Exercise objective — Below are some entries. Copy each line in them that holds "configFault".

----- Excerpted data

-- ==== Sys2Proof/Machine/Core.lean ====
section
/-! DEFINITION. The machine as the host takes it. -/

def Sys2Proof.core : Host.Core :=
  { State := Sys2Proof.Machine.State, Fault := Sys2Proof.Machine.Fault, Refusal := Sys2Proof.Machine.Refusal,
    step := Sys2Proof.Machine.step, reset := Sys2Proof.Machine.State.reset }
end

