/-! ### Start-up (chapter 1) -/

/-- Full Reset in any state: the values the manual gives each block. That the pins and the waiting commands are kept is the model's
choice (log 9). -/
def Obligations.FullResetSetsEveryBlock : Prop :=
  ∀ (s : State) (a : Nat), ∃ t, exec (.fullReset a) s = .next t ∧
    t.sys.run = .starting ∧ t.time.clock = 0 ∧ t.time.seconds = 0 ∧ t.time.secondTimer = none ∧
    (∀ sd k, (t.coil sd k).state = .idle ∧ (t.coil sd k).faultMark = false ∧ (t.coil sd k).drain = none ∧
      (t.coil sd k).retest = none) ∧
    (∀ sd, (t.coils.get sd).ramp = none ∧ (t.coils.get sd).live = none ∧ (t.coils.get sd).cutWait = none ∧
      t.claims.get sd = { state := .free, sent := false, clash := false, deferredPartner := false, request := false,
                          wait := none, hold := none, rest := none } ∧
      (t.sweeps.get sd).state = .waiting ∧ (t.sweeps.get sd).mode = .active ∧ (t.sweeps.get sd).c0 = 0 ∧
      (t.sweeps.get sd).priority = false ∧ (t.sweeps.get sd).full = false ∧ (t.sweeps.get sd).list = [] ∧
      (t.sweeps.get sd).gap = none ∧ (t.sweeps.get sd).doze = none ∧
      (∀ bm, (t.sweeps.get sd).beams.get bm = ⟨false, none⟩) ∧ t.lamps.get sd = ⟨.dark, []⟩) ∧
    t.line.phase = .deaf ∧ t.line.queue = [] ∧ t.line.waiting = [] ∧ t.line.backoff = false ∧
    (∀ x, t.record? x = none) ∧ t.directory = [] ∧ t.cache = [] ∧
    (∀ k, t.queries.slots.get k = ⟨0, none⟩) ∧ t.queries.wait = [] ∧ t.hall = ⟨0, none⟩ ∧
    t.sounder = ⟨.silent, 0, false⟩ ∧ (∀ k, counterAt t.report.counters k = 0) ∧ t.report.request = .none ∧
    t.report.clear = false ∧ t.pins = s.pins

/-- R1, R8, R13: the straps are read once; a failed attempt is followed by a wait of 10 ms and another attempt, at most three in all, the
third giving CONFIG FAULT; after start-up the line is taken up at an idle moment. -/
def Obligations.StartUpReadsInAtMostThreeAttempts : Prop :=
  ∀ (s v : State) (a : Nat), v = s.advance a →
    (∀ straps, v.sys.phase = .resetHeld →
      exec (.startUp a straps) s = .next { v with sys := { v.sys with station := straps, phase := .reading 1 } }) ∧
    (∀ n, v.sys.phase = .reading n → n < 3 →
      exec (.readAttemptFail a) s = .next { v with sys := { v.sys with phase := .retryWait n 10000 } }) ∧
    (v.sys.phase = .reading 3 →
      exec (.readAttemptFail a) s = .next { v with sys := { v.sys with run := .configFault, phase := .ended } }) ∧
    (∀ n, v.sys.phase = .retryWait n 0 →
      exec (.retryWaitEnd a) s = .next { v with sys := { v.sys with phase := .reading (n + 1) } }) ∧
    (v.sys.run ≠ .starting → v.line.phase = .deaf →
      exec (.startupIdleGap a) s = .next { v with line := { v.line with phase := .idle 0 } })

/-- R9: the sum of bytes 0 to 95 modulo 65536 against the check in bytes 96 and 97; a wrong check gives CONFIG FAULT with no value taken,
a right one takes the values and applies the structural checks of R12; an erased memory gives a wrong check. -/
def Obligations.ImageSumDecidesTheRead : Prop :=
  ∀ (s v : State) (a : Nat) (n : Nat) (image : List Byte), v = s.advance a → v.sys.phase = .reading n →
    (image.length = 98 →
      ((image.take 96).map BitVec.toNat).sum % 65536 ≠ (image.getD 96 0).toNat * 256 + (image.getD 97 0).toNat →
      exec (.readAttemptComplete a image) s =
        .next { v with sys := { v.sys with run := .configFault, phase := .ended } }) ∧
    (image.length = 98 →
      ((image.take 96).map BitVec.toNat).sum % 65536 = (image.getD 96 0).toNat * 256 + (image.getD 97 0).toNat →
      ∀ c, c = configFrom image →
        (¬ (2 ≤ c.n ∧ c.n ≤ 16 ∧ v.sys.station.toNat < c.n ∧ c.driveMin < c.driveMax) →
          exec (.readAttemptComplete a image) s =
            .next { v with sys := { v.sys with run := .configFault, phase := .ended, cfg := c } }) ∧
        (2 ≤ c.n → c.n ≤ 16 → v.sys.station.toNat < c.n → c.driveMin < c.driveMax →
          ∃ t, exec (.readAttemptComplete a image) s = .next t ∧
            t.sys = { run := .running, phase := .ended, station := v.sys.station, cfg := c })) ∧
    (((List.replicate 96 (255 : Byte)).map BitVec.toNat).sum % 65536 = 24480 ∧
      exec (.readAttemptComplete a (List.replicate 98 255)) s =
        .next { v with sys := { v.sys with run := .configFault, phase := .ended } })

/-- R12, R31, R66, R143: entry to RUNNING from the Full Reset values. Clock, seconds count and their ticks start; every coil takes the
initial Q; the hall level's timer starts; each fitted side starts its doze and debouncer timers and begins claiming at once, an end-lane
side holding and ramping coil 0, an inner-lane side asking with its CLAIM queued; an unfitted side stands as it was. -/
def Obligations.EntryToRunningStartsEveryBlock : Prop :=
  ∀ (s v : State) (a : Nat) (n : Nat) (image : List Byte) (c : Config), v = s.advance a → v.sys.phase = .reading n →
    image.length = 98 → imageSum image = imageCheck image → c = configFrom image → checksPass c v.sys.station = true →
    v.coils = State.reset.coils → v.claims = State.reset.claims → v.sweeps = State.reset.sweeps → v.line = State.reset.line →
    ∃ t, exec (.readAttemptComplete a image) s = .next t ∧ t.sys.run = .running ∧ t.sys.cfg = c ∧
      t.time = { clock := 0, subMs := 0, seconds := 0, secondTimer := some 1000000 } ∧
      (∀ sd k, (t.coil sd k).q = c.initialQ) ∧ t.hall = { level := v.hall.level, timer := some 20000 } ∧
      (∀ sd, fitted c sd = true →
        (t.sweeps.get sd).doze = some (c.dozeDelay * 1000000) ∧ (t.sweeps.get sd).mode = .active ∧
        (∀ bm, (t.sweeps.get sd).beams.get bm = ⟨false, some 5000⟩) ∧
        (t.facesEnd sd = true → (t.claims.get sd).state = .holding ∧ (t.claims.get sd).hold = some 60000 ∧
          (t.sweeps.get sd).state = .sweeping ∧ (t.coil sd 0).state = .ramping ∧
          (t.coils.get sd).ramp = some (c.rampTime * 1000)) ∧
        (t.facesEnd sd = false → (t.claims.get sd).state = .asking ∧ (t.claims.get sd).sent = false ∧
          (t.sweeps.get sd).state = .claiming ∧ ∃ f ∈ t.line.queue, f.payload = .claim (t.lane sd) ∧ f.owner = .side sd)) ∧
      (∀ sd, fitted c sd = false → t.claims.get sd = v.claims.get sd ∧ t.sweeps.get sd = v.sweeps.get sd) ∧
      t.lamps = v.lamps ∧ t.sounder = v.sounder ∧ t.directory = v.directory ∧ t.cache = v.cache ∧ t.queries = v.queries

/-- R10, R11, R89 and the table of section 1.6: whatever bytes an image holds, every value in force lies in its range or among its listed
values; where every presence mark is clear every value with a default has it; a set mark takes its field, clamped to the range, or as the
nearest listed value, the greater of two equally near. The class entries are read bit by bit. -/
def Obligations.EveryImageGivesValuesInRange : Prop :=
  ∀ (image : List Byte) (c : Config), c = configFrom image →
    (16 ≤ c.registry ∧ c.registry ≤ 31 ∧ c.noiseFloor ≤ 63 ∧ c.margin ≤ 1020 ∧ 4 ∣ c.margin ∧ 1 ≤ c.threshold ∧
      c.threshold ≤ 255 ∧ 40 ≤ c.quiet ∧ c.quiet ≤ 500 ∧ 1000 ≤ c.maxDwell ∧ c.maxDwell ≤ 4000 ∧ 100 ∣ c.maxDwell ∧
      500 ≤ c.closeHold ∧ c.closeHold ≤ 5000 ∧ 100 ∣ c.closeHold ∧ 1 ≤ c.rampTime ∧ c.rampTime ≤ 8 ∧ 1 ≤ c.drainTime ∧
      c.drainTime ≤ 4 ∧ c.driveMin ≤ 255 ∧ 1 ≤ c.driveMax ∧ c.driveMax ≤ 255 ∧ c.initialQ ∈ [1, 2, 4, 8, 16] ∧
      c.repeatLimit ≤ 3 ∧ c.sweepLength ∈ [1, 2, 4] ∧ 2 ≤ c.activeGap ∧ c.activeGap ≤ 50 ∧ 10 ≤ c.dozeDelay ∧
      c.dozeDelay ≤ 255 ∧ 1 ≤ c.lifetime ∧ c.lifetime ≤ 240 ∧ 1 ≤ c.lampHold ∧ c.lampHold ≤ 30 ∧ 10 ≤ c.onTime ∧
      c.onTime ≤ 2550 ∧ 10 ∣ c.onTime ∧ 10 ≤ c.offTime ∧ c.offTime ≤ 2550 ∧ 10 ∣ c.offTime ∧ 1 ≤ c.soundRepeats ∧
      c.soundRepeats ≤ 15 ∧ 1 ≤ c.classLimit ∧ c.classLimit ≤ 32 ∧ c.classes.length = 32) ∧
    ((∀ k, k < 24 → markSet image k = false) →
      c = { n := (image.getD 0 0).toNat, fittedL := true, fittedR := true, registry := 31, noiseFloor := 24, margin := 96,
            threshold := 40, quiet := 150, maxDwell := 3000, closeHold := 2000, rampTime := 2, drainTime := 1, driveMin := 96,
            driveMax := 224, initialQ := 4, repeatLimit := 1, sweepLength := 4, order := .interleaved, activeGap := 10,
            dozeDelay := 30, lifetime := 120, lampHold := 5, onTime := 300, offTime := 200, soundRepeats := 4,
            classLimit := c.classLimit, classes := c.classes }) ∧
    ∀ (b : Nat → Nat) (mark : Nat → Bool) (val : Nat → Nat → Nat → Nat → Nat → Nat) (pick : List Nat → Nat → Nat → Prop),
      b = (fun k => (image.getD k 0).toNat) → mark = (fun k => (image.getD (1 + k / 8) 0).getLsbD (k % 8)) →
      val = (fun k dflt lo hi field => if mark k then max lo (min field hi) else dflt) →
      pick = (fun values field q => q ∈ values ∧ ∀ x ∈ values, max field q - min field q < max field x - min field x ∨
        max field q - min field q = max field x - min field x ∧ x ≤ q) →
      c.n = b 0 ∧ (c.fittedL = true ↔ val 0 1 0 1 (b 4) = 1) ∧ (c.fittedR = true ↔ val 1 1 0 1 (b 5) = 1) ∧
      c.registry = val 2 31 16 31 (b 6) ∧ c.noiseFloor = val 3 24 0 63 (b 7) ∧ c.margin = 4 * val 4 24 0 255 (b 8) ∧
      c.threshold = val 5 40 1 255 (b 9) ∧ c.quiet = val 6 150 40 500 (256 * b 10 + b 11) ∧
      c.maxDwell = 100 * val 7 30 10 40 (b 12) ∧ c.closeHold = 100 * val 8 20 5 50 (b 13) ∧ c.rampTime = val 9 2 1 8 (b 14) ∧
      c.drainTime = val 10 1 1 4 (b 15) ∧ c.driveMin = val 11 96 0 255 (b 16) ∧ c.driveMax = val 12 224 1 255 (b 17) ∧
      (mark 13 = true → pick [1, 2, 4, 8, 16] (b 18) c.initialQ) ∧ c.repeatLimit = val 14 1 0 3 (b 19) ∧
      (mark 15 = true → pick [1, 2, 4] (b 20) c.sweepLength) ∧ (c.order = .interleaved ↔ val 16 1 0 1 (b 21) = 1) ∧
      c.activeGap = val 17 10 2 50 (b 22) ∧ c.dozeDelay = val 18 30 10 255 (b 23) ∧ c.lifetime = val 19 120 1 240 (b 24) ∧
      c.lampHold = val 20 5 1 30 (b 25) ∧ c.onTime = 10 * val 21 30 1 255 (b 26) ∧ c.offTime = 10 * val 22 20 1 255 (b 27) ∧
      c.soundRepeats = val 23 4 1 15 (b 28) ∧ c.classLimit = max 1 (min (b 29) 32) ∧
      ∀ k, k < 32 → ∃ e, c.classes[k]? = some e ∧ e.present = (image.getD (32 + 2 * k) 0).getLsbD 7 ∧
        e.kind = [ClassKind.lending, .reference, .openClass, .restricted].getD (b (32 + 2 * k) / 32 % 4) .lending ∧
        e.level.toNat = b (32 + 2 * k) / 8 % 4 ∧
        (e.policy = .clear ↔ (image.getD (32 + 2 * k) 0).getLsbD 2 = true) ∧
        e.provisionalEnable = (image.getD (32 + 2 * k) 0).getLsbD 1 ∧
        (e.granularity = .coarse ↔ (image.getD (32 + 2 * k) 0).getLsbD 0 = true) ∧ e.holdValue = image.getD (33 + 2 * k) 0
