theorem QMoves.trans {P : Owner → Payload → Prop} {rm : QFrame → Bool} {q q1 q2 : List QFrame} (h : QMoves P rm q q1)
    (k : QMoves P rm q1 q2) : QMoves P rm q q2 := by
  induction k with
  | refl => exact h
  | into _ hp hj ih => exact .into ih hp hj
  | placed _ hp hj ih => exact .placed ih hp hj
  | drop _ hd ih => exact .drop ih hd

theorem QMoves.mono {P P' : Owner → Payload → Prop} {rm : QFrame → Bool} {q q1 : List QFrame} (h : QMoves P rm q q1)
    (hp : ∀ o p, P o p → P' o p) : QMoves P' rm q q1 := by
  induction h with
  | refl => exact .refl _
  | into _ h hj ih => exact .into ih (hp _ _ h) hj
  | placed _ h hj ih => exact .placed ih (hp _ _ h) hj
  | drop _ hd ih => exact .drop ih hd

/-- What a removal takes out of the queue (R80). -/
theorem dropFirst_some {ok : QFrame → Bool} : ∀ {q q' : List QFrame}, dropFirst ok q = some q' →
    ∃ a f b, q = a ++ f :: b ∧ q' = a ++ b ∧ ok f = true ∧ f.underTx = false
  | [], _, h => by simp [dropFirst] at h
  | f :: q, q', h => by
    unfold dropFirst at h
    split at h
    · next hc =>
      cases h
      simp only [Bool.and_eq_true, Bool.not_eq_true'] at hc
      exact ⟨[], f, q, rfl, rfl, hc.1, hc.2⟩
    · obtain ⟨q1, h1, h2⟩ := Option.map_eq_some_iff.1 h
      cases h2
      obtain ⟨a, g, b, rfl, rfl, hg⟩ := dropFirst_some h1
      exact ⟨f :: a, g, b, rfl, rfl, hg⟩

theorem dropFirst_none {ok : QFrame → Bool} : ∀ {q : List QFrame}, dropFirst ok q = none →
    ∀ f ∈ q, ok f = true → f.underTx = true
  | [], _, f, hf => by simp at hf
  | g :: q, h, f, hf => by
    intro hk
    unfold dropFirst at h
    split at h
    · cases h
    · next hc =>
      rcases List.mem_cons.1 hf with rfl | hf
      · simpa [hk] using hc
      · exact dropFirst_none (Option.map_eq_none_iff.1 h) f hf hk

/-! ### What leaves the line's queue as it was -/

@[simp] theorem flagSamples_line (s : State) (x : Item) (ok : SentFlag → Bool) (dest : SentFlag) (cs : List OwnSample) :
    (s.flagSamples x ok dest cs).line = s.line := by
  unfold State.flagSamples; split <;> rfl

@[simp] theorem settleSamples_line (s : State) (x : Item) (dest : SentFlag) (cs : List OwnSample) :
    (s.settleSamples x dest cs).line = s.line := by
  unfold State.settleSamples; split <;> rfl

@[simp] theorem loseJoin_line (s : State) (d : Option (JoinMsg × Owner)) : (s.loseJoin d).line = s.line := by
  unfold State.loseJoin
  split
  · rfl
  · dsimp only; split <;> simp

@[simp] theorem enterWaiting_queue (s : State) (k : WaitKey) : (s.enterWaiting k).line.queue = s.line.queue := by
  unfold State.enterWaiting; split <;> rfl

/-! ### Offers -/

section Offers
variable {P : Owner → Payload → Prop} {rm : QFrame → Bool}

theorem offer_moves {s : State} {key : Option WaitKey} {o : Owner} {p : Payload} (h : P o p) :
    QMoves P rm s.line.queue (s.offer key o p).1.line.queue := by
  unfold State.offer
  cases hj : judgeOffer o p s.line.queue with
  | into q left => cases key <;> exact .into (.refl _) h hj
  | placed q d => cases key <;> (simp only [loseJoin_line]; exact .placed (.refl _) h hj)
  | refused => cases key <;> (simp only [enterWaiting_queue]; exact .refl _)

/-- An offer takes its waiting entry off, or enters it; no other entry changes (R79). -/
theorem offer_waiting {s : State} {k : WaitKey} {o : Owner} {p : Payload} :
    ((s.offer (some k) o p).2 ≠ .refused ∧ (s.offer (some k) o p).1.line.waiting = s.line.waiting.filter (· ≠ k)) ∨
    ((s.offer (some k) o p).2 = .refused ∧ (s.offer (some k) o p).1.line.waiting =
      if k ∈ s.line.waiting then s.line.waiting else s.line.waiting ++ [k]) := by
  unfold State.offer
  cases hj : judgeOffer o p s.line.queue with
  | into q left => exact .inl ⟨by simp, by simp⟩
  | placed q d => exact .inl ⟨by simp, by simp⟩
  | refused =>
    refine .inr ⟨by simp, ?_⟩
    simp only [State.enterWaiting]
    split <;> rfl

theorem offer_waiting_sub {s : State} {k : WaitKey} {o : Owner} {p : Payload} (hk : k ∈ s.line.waiting) :
    ∀ e ∈ (s.offer (some k) o p).1.line.waiting, e ∈ s.line.waiting := by
  intro e he
  rcases offer_waiting (s := s) (k := k) (o := o) (p := p) with ⟨-, h⟩ | ⟨-, h⟩
  · rw [h] at he; exact (List.mem_filter.1 he).1
  · rw [h, if_pos hk] at he; exact he

theorem offerSight_fits {s : State} {r : Record} (h : ∀ o p, Fits s.claims (.sight r.item) o p → P o p) :
    QMoves P rm s.line.queue (s.offerSight r).1.line.queue := by
  unfold State.offerSight
  have hm := offer_moves (s := s) (rm := rm) (key := some (.sight r.item)) (o := .record r.item)
    (p := .sight (sightOf r false false ((s.unsentOwn r).take frameSamples)))
    (h _ _ ⟨rfl, _, rfl, rfl, by simp [sightOf]⟩)
  dsimp only
  split <;> exact hm

theorem offerRepeatSight_fits {s : State} {r : Record} (h : ∀ o p, Fits s.claims (.sight r.item) o p → P o p) :
    QMoves P rm s.line.queue (s.offerRepeatSight r).1.line.queue :=
  offer_moves (h _ _ ⟨rfl, _, rfl, rfl, by simp [sightOf]⟩)

theorem offerTakeover_fits {s : State} {r : Record} (h : ∀ o p, Fits s.claims (.sight r.item) o p → P o p) :
    QMoves P rm s.line.queue (s.offerTakeover r).1.line.queue := by
  unfold State.offerTakeover
  have hm := offer_moves (s := s) (rm := rm) (key := some (.sight r.item)) (o := .record r.item)
    (p := .sight (sightOf r true false (s.strongestOwn r)))
    (h _ _ ⟨rfl, _, rfl, rfl, by simp [sightOf, State.strongestOwn]⟩)
  dsimp only
  split
  · rw [flagSamples_line]; exact hm
  · rw [flagSamples_line]; exact hm
  · exact hm

theorem offerJoinOnce_fits {s : State} {x : Item} {o : State × OfferResult}
    (h : ∀ o p, Fits s.claims (.join x) o p → P o p) (ho : s.offerJoinOnce x = some o) :
    QMoves P rm s.line.queue o.1.line.queue ∧ (.join x ∈ s.line.waiting → ∀ e ∈ o.1.line.waiting, e ∈ s.line.waiting) := by
  unfold State.offerJoinOnce at ho
  split at ho
  · cases ho
  · split at ho
    · split at ho
      · cases ho
      · next c cs hcs =>
        have hl : (c :: cs).length ≤ frameSamples := by rw [← hcs]; exact List.length_take_le _ _
        dsimp only at ho
        split at ho <;> cases ho <;> (try simp only [flagSamples_line]) <;>
          exact ⟨offer_moves (h _ _ ⟨rfl, _, rfl, rfl, by simp, hl⟩), fun hk => offer_waiting_sub hk⟩
    · cases ho

theorem offerJoinsFuel_fits {x : Item} (fuel : Nat) : ∀ {s : State} {used : Bool},
    (∀ o p, Fits s.claims (.join x) o p → P o p) →
    QMoves P rm s.line.queue (State.offerJoinsFuel x fuel s used).1.line.queue := by
  induction fuel with
  | zero => intro s used _; exact .refl _
  | succ n ih =>
    intro s used h
    unfold State.offerJoinsFuel
    split
    · exact .refl _
    · next t ht => exact (offerJoinOnce_fits h ht).1
    · next t ht =>
      exact (offerJoinOnce_fits h ht).1.trans (ih (by rw [(offerJoinOnce_onlyOffers ht).claims]; exact h))
    · next t _ ht =>
      exact (offerJoinOnce_fits h ht).1.trans (ih (by rw [(offerJoinOnce_onlyOffers ht).claims]; exact h))

theorem offerJoins_fits {s : State} {x : Item} (h : ∀ o p, Fits s.claims (.join x) o p → P o p) :
    QMoves P rm s.line.queue (s.offerJoins x).line.queue := by
  unfold State.offerJoins; split
  · exact .refl _
  · exact offerJoinsFuel_fits _ h

theorem offerDecision_fits {s : State} {x : Item} {d : Decision} (h : ∀ o p, Fits s.claims (.decision x) o p → P o p) :
    QMoves P rm s.line.queue (s.offerDecision x d).1.line.queue := by
  unfold State.offerDecision
  have hm := offer_moves (s := s) (rm := rm) (key := some (.decision x)) (o := .record x)
    (p := .decision { item := x, decision := d, again := false }) (h _ _ ⟨rfl, _, rfl, rfl⟩)
  dsimp only
  split <;> exact hm

theorem offerRepeatDecide_fits {s : State} {x : Item} {d : Decision} (h : ∀ o p, Fits s.claims (.decision x) o p → P o p) :
    QMoves P rm s.line.queue (s.offerRepeatDecide x d).1.line.queue := offer_moves (h _ _ ⟨rfl, _, rfl, rfl⟩)

theorem offerQuery_fits {s : State} {k : BitVec 2} (h : ∀ o p, Fits s.claims (.query k) o p → P o p) :
    QMoves P rm s.line.queue (s.offerQuery k).1.line.queue := by
  unfold State.offerQuery; split
  · exact offer_moves (h _ _ ⟨rfl, _, _, _, rfl⟩)
  · exact .refl _

theorem offerReport_fits {s : State} (h : ∀ o p, Fits s.claims .report o p → P o p) :
    QMoves P rm s.line.queue s.offerReport.1.line.queue := offer_moves (P := P) (h _ _ ⟨rfl, rfl⟩)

----------

Answer box —
      exec (.readAttemptFail a) s = .next { v with sys := { v.sys with run := .configFault, phase := .ended } }) ∧
        .next { v with sys := { v.sys with run := .configFault, phase := .ended } }) ∧
            .next { v with sys := { v.sys with run := .configFault, phase := .ended, cfg := c } }) ∧
        .next { v with sys := { v.sys with run := .configFault, phase := .ended } })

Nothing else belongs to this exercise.